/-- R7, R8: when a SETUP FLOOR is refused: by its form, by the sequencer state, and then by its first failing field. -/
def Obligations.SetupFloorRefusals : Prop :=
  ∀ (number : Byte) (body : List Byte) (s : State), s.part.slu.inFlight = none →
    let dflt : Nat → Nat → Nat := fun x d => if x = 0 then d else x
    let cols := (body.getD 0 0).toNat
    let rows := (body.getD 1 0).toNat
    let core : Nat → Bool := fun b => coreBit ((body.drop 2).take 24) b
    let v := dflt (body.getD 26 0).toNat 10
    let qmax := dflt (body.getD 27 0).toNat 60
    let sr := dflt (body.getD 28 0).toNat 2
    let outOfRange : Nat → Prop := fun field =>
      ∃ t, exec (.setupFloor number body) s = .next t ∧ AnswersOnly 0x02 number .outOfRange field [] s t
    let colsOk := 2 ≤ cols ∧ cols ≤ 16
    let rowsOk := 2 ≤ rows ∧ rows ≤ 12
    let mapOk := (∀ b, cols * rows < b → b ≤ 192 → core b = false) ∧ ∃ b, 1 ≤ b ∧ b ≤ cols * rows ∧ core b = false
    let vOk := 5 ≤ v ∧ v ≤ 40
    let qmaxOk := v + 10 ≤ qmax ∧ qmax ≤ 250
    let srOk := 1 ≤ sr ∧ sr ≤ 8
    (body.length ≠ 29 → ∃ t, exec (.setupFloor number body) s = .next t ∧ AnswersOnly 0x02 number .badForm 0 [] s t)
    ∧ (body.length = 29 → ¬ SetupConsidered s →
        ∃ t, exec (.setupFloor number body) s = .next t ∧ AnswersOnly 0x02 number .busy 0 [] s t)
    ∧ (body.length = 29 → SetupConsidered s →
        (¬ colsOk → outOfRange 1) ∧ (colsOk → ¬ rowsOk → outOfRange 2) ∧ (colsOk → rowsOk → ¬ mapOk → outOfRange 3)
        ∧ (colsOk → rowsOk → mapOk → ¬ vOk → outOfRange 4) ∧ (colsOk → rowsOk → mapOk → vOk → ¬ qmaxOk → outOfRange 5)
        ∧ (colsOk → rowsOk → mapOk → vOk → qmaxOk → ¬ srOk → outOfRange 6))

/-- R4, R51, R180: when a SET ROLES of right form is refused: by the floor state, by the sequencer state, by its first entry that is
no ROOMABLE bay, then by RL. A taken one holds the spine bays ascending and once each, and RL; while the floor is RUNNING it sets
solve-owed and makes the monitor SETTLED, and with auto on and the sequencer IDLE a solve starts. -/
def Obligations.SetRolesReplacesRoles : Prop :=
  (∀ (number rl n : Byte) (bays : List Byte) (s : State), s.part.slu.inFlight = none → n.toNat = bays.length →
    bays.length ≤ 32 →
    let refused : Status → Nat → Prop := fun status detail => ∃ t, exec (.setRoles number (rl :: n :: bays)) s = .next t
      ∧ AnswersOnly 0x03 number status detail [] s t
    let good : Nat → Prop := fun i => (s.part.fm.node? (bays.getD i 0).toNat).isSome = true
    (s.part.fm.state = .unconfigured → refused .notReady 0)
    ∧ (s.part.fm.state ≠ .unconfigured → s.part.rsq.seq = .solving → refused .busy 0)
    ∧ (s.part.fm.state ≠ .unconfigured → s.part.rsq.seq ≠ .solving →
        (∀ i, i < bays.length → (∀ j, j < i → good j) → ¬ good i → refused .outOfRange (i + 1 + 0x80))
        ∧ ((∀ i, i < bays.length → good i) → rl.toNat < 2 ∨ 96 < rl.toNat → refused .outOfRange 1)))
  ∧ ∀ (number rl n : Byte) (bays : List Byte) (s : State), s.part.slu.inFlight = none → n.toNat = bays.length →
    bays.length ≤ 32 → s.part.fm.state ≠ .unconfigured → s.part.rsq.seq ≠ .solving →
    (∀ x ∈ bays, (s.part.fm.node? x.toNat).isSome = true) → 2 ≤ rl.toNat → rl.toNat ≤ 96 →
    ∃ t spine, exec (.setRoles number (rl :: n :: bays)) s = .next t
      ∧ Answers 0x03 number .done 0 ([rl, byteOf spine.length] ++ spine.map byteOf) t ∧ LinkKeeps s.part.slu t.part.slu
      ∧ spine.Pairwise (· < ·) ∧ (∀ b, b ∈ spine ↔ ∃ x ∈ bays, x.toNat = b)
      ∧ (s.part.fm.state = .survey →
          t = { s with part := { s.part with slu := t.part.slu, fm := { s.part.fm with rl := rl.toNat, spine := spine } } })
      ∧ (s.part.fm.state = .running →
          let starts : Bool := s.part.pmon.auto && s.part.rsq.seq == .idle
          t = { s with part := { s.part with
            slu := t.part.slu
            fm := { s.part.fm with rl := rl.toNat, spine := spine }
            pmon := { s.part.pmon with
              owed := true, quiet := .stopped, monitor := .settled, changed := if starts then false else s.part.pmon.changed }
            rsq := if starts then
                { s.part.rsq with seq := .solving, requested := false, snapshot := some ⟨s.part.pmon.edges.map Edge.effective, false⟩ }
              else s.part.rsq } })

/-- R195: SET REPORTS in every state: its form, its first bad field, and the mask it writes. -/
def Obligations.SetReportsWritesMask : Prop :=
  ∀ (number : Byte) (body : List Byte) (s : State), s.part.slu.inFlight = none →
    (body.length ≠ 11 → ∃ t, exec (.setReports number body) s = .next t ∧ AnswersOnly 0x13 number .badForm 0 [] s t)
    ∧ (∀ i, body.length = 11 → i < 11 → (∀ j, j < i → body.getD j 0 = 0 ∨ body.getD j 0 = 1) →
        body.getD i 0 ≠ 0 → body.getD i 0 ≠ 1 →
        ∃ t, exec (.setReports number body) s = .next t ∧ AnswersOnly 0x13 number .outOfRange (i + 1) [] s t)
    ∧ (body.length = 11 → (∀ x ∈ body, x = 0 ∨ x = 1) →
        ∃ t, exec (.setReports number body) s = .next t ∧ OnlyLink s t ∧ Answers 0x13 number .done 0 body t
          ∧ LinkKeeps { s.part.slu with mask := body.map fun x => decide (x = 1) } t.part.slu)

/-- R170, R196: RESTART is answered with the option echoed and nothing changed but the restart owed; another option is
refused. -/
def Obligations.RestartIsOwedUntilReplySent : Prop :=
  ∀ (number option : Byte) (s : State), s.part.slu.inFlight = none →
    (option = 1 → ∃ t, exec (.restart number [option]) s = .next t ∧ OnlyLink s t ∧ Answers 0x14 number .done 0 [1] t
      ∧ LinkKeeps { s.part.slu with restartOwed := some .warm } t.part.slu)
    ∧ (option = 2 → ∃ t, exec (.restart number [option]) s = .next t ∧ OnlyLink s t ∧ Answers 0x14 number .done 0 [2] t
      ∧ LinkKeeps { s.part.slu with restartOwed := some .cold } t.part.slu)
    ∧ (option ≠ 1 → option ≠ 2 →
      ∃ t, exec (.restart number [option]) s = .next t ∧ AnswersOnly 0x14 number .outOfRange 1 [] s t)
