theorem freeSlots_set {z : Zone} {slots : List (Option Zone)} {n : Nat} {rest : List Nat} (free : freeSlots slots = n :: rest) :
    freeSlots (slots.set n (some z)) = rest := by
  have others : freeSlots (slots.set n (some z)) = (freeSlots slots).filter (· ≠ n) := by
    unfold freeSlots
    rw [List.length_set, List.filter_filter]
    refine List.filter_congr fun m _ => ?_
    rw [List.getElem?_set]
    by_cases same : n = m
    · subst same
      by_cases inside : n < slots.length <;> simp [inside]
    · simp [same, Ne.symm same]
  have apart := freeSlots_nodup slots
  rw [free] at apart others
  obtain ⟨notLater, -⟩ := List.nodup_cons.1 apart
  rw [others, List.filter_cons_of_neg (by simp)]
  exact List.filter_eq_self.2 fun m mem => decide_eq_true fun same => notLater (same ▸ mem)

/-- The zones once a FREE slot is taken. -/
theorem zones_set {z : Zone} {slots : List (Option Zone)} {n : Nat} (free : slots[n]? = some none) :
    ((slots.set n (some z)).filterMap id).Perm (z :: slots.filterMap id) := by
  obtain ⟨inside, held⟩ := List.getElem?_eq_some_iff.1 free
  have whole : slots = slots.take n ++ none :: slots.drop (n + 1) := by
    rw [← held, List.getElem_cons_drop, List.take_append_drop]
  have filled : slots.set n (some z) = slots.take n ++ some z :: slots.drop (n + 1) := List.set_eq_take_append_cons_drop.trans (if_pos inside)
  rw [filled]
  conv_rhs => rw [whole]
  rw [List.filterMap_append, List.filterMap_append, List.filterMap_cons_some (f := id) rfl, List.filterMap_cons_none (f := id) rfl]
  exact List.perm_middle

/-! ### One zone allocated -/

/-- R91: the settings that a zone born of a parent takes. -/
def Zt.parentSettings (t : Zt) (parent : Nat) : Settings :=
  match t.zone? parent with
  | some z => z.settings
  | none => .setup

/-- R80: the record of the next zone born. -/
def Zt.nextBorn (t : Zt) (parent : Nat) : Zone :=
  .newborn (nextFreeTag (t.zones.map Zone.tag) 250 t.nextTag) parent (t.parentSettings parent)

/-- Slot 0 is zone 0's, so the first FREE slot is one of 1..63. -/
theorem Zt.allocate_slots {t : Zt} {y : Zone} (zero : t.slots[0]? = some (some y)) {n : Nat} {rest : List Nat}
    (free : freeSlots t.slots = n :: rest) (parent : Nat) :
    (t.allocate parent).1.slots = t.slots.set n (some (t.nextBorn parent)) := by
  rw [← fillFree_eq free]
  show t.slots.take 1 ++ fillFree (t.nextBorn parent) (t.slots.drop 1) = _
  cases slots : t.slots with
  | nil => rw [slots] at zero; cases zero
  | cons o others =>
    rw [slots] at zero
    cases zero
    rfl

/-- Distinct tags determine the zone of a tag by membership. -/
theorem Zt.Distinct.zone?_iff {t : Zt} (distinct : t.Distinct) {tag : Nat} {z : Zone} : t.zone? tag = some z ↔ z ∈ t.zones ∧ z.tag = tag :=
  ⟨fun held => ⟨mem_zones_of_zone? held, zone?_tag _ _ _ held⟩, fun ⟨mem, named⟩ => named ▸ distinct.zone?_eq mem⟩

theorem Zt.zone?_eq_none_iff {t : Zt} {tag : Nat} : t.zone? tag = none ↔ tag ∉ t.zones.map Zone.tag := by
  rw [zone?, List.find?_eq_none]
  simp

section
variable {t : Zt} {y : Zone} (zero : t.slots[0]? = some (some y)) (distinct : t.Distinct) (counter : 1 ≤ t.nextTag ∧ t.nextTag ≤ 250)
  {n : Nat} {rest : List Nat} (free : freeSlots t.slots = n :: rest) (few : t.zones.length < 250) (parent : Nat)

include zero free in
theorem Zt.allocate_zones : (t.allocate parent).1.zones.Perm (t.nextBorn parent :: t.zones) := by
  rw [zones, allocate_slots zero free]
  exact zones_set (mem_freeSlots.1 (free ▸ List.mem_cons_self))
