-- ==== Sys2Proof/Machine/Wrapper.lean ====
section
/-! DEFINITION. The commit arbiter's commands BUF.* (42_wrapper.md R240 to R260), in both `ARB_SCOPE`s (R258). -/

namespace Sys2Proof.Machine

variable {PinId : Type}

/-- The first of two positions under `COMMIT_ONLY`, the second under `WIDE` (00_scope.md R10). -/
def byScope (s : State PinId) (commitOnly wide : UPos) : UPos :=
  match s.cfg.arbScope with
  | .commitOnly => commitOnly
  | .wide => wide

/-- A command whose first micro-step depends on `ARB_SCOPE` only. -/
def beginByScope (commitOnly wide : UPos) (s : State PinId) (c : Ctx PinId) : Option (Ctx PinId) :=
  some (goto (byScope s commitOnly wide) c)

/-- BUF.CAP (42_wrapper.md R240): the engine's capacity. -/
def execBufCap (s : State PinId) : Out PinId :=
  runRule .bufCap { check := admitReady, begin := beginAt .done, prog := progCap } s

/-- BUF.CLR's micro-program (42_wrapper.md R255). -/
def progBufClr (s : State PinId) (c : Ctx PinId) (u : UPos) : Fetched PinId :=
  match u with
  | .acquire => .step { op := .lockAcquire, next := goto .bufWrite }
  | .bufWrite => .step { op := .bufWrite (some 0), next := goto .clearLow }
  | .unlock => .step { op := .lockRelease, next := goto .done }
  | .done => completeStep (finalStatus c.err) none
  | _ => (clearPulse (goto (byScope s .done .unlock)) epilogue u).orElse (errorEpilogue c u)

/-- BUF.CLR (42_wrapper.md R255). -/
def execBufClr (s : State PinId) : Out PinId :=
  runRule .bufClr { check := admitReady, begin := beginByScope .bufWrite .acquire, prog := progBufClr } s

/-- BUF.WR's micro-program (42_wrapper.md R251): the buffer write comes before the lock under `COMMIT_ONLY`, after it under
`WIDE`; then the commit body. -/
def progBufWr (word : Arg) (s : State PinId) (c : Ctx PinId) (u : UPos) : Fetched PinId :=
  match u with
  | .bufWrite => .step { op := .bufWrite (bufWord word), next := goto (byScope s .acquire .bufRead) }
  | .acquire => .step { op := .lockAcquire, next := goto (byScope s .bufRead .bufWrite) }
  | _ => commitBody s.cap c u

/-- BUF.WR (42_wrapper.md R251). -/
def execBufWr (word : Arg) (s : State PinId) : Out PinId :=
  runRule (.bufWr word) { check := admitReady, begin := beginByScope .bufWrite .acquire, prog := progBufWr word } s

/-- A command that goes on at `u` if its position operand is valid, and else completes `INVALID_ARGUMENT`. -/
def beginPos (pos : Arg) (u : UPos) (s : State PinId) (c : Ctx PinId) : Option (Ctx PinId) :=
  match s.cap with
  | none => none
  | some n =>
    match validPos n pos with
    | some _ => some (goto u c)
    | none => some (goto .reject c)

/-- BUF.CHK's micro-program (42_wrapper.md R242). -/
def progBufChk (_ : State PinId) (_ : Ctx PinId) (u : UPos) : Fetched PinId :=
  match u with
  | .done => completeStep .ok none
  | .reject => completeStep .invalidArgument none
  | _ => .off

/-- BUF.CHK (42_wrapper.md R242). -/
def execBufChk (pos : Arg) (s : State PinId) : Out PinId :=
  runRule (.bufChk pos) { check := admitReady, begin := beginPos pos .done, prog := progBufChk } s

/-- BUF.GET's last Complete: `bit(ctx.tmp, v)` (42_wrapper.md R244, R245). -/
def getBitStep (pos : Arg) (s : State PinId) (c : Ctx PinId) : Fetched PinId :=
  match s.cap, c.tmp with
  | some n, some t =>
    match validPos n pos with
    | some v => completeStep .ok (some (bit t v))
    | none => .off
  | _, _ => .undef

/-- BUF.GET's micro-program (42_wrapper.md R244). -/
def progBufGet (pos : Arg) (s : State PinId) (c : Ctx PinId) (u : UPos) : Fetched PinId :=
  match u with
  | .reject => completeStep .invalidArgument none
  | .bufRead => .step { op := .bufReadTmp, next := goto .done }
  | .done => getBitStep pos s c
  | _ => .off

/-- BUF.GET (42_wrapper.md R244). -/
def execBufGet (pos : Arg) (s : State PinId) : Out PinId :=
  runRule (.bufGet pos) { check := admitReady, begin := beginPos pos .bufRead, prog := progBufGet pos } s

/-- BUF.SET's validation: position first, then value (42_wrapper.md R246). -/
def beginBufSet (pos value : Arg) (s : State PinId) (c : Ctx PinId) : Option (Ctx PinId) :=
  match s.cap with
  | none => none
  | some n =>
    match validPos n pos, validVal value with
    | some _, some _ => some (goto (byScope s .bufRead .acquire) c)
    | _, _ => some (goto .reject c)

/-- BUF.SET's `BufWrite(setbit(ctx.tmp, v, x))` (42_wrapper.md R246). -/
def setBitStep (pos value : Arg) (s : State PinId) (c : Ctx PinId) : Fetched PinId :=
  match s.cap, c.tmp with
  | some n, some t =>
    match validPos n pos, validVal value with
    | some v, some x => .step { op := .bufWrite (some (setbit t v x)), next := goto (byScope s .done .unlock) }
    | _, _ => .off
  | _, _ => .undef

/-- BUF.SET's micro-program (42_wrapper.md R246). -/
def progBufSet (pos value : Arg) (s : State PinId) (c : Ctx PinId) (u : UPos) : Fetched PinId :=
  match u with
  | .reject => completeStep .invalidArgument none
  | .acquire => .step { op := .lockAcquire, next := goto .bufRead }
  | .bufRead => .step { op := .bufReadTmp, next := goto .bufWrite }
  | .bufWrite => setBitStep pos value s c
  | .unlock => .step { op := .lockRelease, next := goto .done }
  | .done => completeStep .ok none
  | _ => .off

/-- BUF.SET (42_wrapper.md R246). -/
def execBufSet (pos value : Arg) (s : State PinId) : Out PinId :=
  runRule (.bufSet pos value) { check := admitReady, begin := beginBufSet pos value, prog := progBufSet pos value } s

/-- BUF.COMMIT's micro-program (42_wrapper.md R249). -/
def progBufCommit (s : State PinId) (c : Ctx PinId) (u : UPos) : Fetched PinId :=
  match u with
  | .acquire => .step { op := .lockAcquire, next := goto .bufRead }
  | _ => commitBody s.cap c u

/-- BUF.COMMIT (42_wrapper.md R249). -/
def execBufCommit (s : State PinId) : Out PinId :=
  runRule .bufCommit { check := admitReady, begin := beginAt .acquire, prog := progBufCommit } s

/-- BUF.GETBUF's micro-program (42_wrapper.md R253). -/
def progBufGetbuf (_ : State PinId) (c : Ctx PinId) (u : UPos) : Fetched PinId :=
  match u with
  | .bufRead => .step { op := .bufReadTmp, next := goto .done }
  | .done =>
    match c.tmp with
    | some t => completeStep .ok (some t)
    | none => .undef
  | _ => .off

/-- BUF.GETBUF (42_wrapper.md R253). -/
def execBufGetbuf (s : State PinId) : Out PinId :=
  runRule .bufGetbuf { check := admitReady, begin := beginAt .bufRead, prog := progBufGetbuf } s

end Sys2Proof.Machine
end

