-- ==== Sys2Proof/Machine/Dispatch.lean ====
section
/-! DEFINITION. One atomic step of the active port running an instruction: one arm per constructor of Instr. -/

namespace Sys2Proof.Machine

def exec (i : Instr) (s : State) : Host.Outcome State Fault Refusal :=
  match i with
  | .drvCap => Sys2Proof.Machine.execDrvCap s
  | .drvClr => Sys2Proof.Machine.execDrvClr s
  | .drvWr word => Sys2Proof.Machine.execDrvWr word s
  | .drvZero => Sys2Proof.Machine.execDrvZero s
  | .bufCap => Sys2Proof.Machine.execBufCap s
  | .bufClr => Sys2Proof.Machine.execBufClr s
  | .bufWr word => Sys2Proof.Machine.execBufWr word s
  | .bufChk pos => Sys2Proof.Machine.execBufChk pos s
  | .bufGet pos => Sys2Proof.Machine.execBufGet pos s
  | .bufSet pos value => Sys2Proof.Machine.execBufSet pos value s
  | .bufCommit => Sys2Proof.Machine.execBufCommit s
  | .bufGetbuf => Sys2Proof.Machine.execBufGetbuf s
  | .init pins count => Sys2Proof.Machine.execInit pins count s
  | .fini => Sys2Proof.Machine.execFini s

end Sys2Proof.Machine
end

+ + + +

■ PROBLEM DESCRIPTION ■
If a line above includes the string "unconfigured", pick it out.

■ EXPECTED ANSWER ■
    (s.part.fm.state = .unconfigured → refused .notReady 0)
    ∧ (s.part.fm.state ≠ .unconfigured → s.part.rsq.seq = .solving → refused .busy 0)
    ∧ (s.part.fm.state ≠ .unconfigured → s.part.rsq.seq ≠ .solving →
    bays.length ≤ 32 → s.part.fm.state ≠ .unconfigured → s.part.rsq.seq ≠ .solving →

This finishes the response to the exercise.